▶ _The problem_:
Return the run of lines below that opens with the line containing "-- ==== Sys2Proof/Tests/Slice0.lean" and closes with the line containing "theorem test_literal_31_is_well_formed : (Operand.shortLit", keeping each one exact.

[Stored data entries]

Start of Block

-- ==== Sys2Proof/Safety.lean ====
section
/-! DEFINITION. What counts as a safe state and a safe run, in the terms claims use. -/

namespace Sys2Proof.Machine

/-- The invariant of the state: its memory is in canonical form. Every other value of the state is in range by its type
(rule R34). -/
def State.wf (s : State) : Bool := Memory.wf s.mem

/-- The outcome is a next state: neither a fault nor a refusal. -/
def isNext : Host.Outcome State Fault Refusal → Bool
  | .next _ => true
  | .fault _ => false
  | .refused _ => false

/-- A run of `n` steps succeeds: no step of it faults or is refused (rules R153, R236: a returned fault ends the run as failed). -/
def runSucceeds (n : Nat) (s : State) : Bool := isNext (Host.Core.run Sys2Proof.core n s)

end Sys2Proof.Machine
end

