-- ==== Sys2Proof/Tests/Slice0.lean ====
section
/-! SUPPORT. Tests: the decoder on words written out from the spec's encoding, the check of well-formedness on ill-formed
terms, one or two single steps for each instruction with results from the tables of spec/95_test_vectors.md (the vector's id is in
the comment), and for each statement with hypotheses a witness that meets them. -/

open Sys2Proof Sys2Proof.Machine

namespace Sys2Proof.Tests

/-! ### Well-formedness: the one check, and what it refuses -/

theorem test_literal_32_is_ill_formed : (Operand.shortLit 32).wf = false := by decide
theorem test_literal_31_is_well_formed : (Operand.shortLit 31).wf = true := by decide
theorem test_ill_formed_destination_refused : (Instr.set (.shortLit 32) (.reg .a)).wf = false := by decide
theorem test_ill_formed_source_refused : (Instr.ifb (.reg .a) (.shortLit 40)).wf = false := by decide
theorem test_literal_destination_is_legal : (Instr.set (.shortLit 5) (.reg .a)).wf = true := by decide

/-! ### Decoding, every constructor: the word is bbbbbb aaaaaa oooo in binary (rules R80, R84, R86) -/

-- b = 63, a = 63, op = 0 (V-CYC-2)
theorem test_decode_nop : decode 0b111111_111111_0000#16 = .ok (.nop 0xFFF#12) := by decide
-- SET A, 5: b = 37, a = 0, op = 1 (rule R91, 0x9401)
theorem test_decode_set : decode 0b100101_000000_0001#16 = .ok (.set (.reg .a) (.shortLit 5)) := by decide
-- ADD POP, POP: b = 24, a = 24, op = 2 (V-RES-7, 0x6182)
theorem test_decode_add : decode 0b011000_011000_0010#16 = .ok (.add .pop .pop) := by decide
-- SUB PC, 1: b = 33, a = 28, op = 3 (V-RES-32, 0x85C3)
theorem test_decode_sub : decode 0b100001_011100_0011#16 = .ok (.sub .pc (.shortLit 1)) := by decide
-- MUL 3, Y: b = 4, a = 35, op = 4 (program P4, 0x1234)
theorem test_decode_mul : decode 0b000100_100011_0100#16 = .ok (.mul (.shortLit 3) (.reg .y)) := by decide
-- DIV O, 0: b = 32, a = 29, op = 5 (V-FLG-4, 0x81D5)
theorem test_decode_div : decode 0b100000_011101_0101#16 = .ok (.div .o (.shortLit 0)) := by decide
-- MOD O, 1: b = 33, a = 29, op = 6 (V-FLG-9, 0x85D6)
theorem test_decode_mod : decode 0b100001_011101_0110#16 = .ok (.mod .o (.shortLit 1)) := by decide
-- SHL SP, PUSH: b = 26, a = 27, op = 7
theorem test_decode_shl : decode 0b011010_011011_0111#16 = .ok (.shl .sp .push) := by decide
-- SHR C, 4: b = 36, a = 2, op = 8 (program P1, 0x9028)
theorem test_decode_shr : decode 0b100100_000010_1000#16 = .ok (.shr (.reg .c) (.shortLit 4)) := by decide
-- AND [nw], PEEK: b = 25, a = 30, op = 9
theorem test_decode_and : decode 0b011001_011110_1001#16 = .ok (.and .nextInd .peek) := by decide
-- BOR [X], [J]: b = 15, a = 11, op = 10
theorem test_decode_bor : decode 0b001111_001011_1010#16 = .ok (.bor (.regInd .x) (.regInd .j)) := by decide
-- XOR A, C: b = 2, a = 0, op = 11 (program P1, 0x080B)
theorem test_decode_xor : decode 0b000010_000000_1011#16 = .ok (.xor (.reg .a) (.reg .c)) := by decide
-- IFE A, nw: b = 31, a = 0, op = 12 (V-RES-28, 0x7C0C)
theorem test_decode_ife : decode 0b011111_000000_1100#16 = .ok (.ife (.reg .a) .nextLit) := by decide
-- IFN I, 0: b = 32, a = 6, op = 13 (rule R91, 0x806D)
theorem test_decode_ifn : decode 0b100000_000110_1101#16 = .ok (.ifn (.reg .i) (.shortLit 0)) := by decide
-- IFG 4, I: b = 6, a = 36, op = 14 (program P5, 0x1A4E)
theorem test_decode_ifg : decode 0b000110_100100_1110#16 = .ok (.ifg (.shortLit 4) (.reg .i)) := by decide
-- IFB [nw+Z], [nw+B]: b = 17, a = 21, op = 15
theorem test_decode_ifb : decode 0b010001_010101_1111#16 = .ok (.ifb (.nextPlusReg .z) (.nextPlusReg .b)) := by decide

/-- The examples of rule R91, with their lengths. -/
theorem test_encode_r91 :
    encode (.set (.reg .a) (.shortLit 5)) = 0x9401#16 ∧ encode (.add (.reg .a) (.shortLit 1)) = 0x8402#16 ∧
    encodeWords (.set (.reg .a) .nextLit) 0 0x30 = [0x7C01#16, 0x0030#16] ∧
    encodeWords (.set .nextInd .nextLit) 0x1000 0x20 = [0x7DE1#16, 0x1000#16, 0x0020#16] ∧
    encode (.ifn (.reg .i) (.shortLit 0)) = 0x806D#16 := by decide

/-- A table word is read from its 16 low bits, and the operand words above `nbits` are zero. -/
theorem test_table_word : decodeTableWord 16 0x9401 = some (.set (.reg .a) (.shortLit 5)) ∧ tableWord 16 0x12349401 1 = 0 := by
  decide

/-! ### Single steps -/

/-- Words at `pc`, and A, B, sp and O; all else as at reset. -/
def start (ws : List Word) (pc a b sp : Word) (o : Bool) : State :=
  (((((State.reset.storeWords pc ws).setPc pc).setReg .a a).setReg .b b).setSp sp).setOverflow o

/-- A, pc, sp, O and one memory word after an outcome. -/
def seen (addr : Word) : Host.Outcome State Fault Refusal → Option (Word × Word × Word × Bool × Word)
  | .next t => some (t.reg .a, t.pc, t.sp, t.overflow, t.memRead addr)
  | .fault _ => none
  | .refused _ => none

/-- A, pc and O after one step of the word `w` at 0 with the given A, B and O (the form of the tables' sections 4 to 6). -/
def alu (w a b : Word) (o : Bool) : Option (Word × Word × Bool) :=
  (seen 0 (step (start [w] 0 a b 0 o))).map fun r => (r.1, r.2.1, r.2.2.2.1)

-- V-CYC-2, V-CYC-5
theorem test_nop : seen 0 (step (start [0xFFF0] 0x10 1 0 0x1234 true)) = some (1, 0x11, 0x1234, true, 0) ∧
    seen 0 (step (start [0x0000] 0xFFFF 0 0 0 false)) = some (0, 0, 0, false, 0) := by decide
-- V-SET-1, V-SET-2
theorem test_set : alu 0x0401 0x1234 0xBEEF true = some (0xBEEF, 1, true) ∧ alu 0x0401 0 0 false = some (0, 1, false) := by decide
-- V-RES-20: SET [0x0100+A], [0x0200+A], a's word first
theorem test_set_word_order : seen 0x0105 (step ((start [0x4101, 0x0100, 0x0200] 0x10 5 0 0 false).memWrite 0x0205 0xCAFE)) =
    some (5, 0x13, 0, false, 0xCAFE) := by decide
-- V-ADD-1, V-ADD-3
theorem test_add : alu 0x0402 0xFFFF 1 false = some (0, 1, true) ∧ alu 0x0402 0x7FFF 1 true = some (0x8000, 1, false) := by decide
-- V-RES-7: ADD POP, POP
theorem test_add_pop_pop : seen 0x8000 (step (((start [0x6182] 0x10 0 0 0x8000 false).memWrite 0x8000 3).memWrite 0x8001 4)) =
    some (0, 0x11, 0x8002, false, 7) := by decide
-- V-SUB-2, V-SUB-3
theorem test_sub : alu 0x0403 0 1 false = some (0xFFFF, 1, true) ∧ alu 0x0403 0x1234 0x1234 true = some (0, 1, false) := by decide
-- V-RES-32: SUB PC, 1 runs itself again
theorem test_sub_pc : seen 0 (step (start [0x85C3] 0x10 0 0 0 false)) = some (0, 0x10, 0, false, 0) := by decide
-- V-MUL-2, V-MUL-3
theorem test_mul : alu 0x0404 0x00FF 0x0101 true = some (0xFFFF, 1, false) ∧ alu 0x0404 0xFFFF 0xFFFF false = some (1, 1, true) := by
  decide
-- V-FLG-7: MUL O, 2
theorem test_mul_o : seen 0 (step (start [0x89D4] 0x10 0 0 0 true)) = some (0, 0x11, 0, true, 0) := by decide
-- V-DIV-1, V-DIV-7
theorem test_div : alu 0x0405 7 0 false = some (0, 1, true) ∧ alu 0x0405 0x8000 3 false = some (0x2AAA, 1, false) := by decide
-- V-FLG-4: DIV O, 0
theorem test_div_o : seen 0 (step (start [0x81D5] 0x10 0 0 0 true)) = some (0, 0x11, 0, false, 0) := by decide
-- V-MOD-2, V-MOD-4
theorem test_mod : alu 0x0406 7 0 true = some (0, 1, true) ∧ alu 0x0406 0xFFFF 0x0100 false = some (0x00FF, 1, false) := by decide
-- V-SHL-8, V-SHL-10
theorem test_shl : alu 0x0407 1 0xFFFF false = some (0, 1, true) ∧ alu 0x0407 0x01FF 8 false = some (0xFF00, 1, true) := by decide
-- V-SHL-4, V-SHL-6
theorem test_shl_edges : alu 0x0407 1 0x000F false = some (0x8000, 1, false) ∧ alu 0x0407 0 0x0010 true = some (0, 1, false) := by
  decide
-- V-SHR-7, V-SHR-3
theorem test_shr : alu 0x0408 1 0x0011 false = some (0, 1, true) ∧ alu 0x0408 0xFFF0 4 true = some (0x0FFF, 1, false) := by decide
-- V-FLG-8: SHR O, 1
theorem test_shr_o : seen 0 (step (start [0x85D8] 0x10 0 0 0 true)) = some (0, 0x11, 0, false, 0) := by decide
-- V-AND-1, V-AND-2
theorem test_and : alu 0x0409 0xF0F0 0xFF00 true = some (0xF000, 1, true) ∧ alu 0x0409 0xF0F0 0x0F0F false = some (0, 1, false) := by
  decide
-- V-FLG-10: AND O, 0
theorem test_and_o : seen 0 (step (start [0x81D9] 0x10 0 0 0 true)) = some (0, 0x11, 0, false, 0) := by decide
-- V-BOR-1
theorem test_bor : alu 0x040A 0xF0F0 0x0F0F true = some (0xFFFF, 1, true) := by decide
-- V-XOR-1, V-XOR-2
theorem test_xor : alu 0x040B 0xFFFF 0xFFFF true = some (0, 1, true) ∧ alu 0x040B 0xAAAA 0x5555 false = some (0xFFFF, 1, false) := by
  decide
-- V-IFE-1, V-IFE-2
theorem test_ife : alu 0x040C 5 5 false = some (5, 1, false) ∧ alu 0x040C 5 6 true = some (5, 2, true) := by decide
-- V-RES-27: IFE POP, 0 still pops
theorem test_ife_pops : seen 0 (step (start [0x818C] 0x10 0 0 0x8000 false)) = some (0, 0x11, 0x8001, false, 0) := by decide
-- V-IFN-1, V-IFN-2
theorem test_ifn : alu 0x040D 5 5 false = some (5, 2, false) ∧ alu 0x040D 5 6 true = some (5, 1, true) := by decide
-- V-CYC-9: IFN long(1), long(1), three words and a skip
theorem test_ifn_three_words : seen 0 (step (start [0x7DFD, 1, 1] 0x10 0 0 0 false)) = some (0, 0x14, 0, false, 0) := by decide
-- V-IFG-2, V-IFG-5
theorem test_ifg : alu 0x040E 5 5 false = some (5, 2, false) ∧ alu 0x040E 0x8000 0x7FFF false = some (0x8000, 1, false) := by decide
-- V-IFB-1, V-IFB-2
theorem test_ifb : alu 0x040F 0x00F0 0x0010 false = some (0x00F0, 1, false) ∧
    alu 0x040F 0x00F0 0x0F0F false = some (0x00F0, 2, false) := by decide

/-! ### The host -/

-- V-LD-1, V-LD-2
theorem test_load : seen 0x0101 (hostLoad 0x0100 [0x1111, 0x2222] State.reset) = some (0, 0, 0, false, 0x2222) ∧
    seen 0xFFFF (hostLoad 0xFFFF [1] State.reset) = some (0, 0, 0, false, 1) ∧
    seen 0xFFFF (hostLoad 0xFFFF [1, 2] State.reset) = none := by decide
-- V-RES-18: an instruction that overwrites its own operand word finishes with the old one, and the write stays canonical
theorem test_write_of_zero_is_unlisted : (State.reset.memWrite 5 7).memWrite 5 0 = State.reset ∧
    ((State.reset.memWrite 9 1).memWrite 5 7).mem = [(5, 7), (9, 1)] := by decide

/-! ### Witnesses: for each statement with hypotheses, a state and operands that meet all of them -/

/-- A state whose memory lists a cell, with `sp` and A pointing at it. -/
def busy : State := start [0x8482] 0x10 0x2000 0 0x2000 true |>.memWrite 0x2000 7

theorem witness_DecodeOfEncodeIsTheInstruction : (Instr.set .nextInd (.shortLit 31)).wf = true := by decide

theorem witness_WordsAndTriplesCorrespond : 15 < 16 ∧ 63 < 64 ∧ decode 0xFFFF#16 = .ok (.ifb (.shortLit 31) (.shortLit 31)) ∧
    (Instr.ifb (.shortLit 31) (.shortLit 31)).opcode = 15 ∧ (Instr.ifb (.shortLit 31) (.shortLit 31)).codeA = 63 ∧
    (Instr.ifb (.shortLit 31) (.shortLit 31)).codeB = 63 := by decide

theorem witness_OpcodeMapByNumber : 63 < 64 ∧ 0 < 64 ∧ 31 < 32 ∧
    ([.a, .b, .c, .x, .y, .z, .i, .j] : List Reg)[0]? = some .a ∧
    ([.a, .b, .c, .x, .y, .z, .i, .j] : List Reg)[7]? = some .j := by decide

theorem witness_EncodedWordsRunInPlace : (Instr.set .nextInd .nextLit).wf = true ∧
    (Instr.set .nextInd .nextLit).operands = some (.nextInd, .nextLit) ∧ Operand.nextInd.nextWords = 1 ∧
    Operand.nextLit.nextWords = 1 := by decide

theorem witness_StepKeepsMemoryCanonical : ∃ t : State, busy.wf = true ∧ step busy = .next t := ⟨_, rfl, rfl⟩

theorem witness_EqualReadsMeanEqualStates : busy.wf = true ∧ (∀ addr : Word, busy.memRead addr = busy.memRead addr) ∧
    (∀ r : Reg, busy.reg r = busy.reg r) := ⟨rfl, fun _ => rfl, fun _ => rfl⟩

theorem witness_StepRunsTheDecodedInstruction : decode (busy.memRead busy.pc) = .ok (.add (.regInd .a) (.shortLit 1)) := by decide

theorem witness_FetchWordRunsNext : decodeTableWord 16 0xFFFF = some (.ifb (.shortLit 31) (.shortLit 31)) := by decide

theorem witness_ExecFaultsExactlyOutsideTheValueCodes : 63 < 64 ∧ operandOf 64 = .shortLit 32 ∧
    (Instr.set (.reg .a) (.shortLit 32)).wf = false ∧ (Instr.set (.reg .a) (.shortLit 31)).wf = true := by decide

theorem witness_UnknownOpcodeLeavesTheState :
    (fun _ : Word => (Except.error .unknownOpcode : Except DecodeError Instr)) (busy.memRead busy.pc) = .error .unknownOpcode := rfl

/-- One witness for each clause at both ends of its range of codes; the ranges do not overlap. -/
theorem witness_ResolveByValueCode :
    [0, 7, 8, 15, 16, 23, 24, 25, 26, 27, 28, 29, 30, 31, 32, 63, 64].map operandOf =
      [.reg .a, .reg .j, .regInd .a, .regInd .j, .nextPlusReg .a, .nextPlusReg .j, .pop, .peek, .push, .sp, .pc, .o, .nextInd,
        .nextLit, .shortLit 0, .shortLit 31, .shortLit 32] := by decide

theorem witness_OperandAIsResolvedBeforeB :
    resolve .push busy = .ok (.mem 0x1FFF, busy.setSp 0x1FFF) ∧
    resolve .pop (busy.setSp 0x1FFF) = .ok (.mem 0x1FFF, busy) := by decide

End of Block

▶ _Solution for this problem_:
-- ==== Sys2Proof/Tests/Slice0.lean ====
section
/-! SUPPORT. Tests: the decoder on words written out from the spec's encoding, the check of well-formedness on ill-formed
terms, one or two single steps for each instruction with results from the tables of spec/95_test_vectors.md (the vector's id is in
the comment), and for each statement with hypotheses a witness that meets them. -/

open Sys2Proof Sys2Proof.Machine

namespace Sys2Proof.Tests

/-! ### Well-formedness: the one check, and what it refuses -/

theorem test_literal_32_is_ill_formed : (Operand.shortLit 32).wf = false := by decide
theorem test_literal_31_is_well_formed : (Operand.shortLit 31).wf = true := by decide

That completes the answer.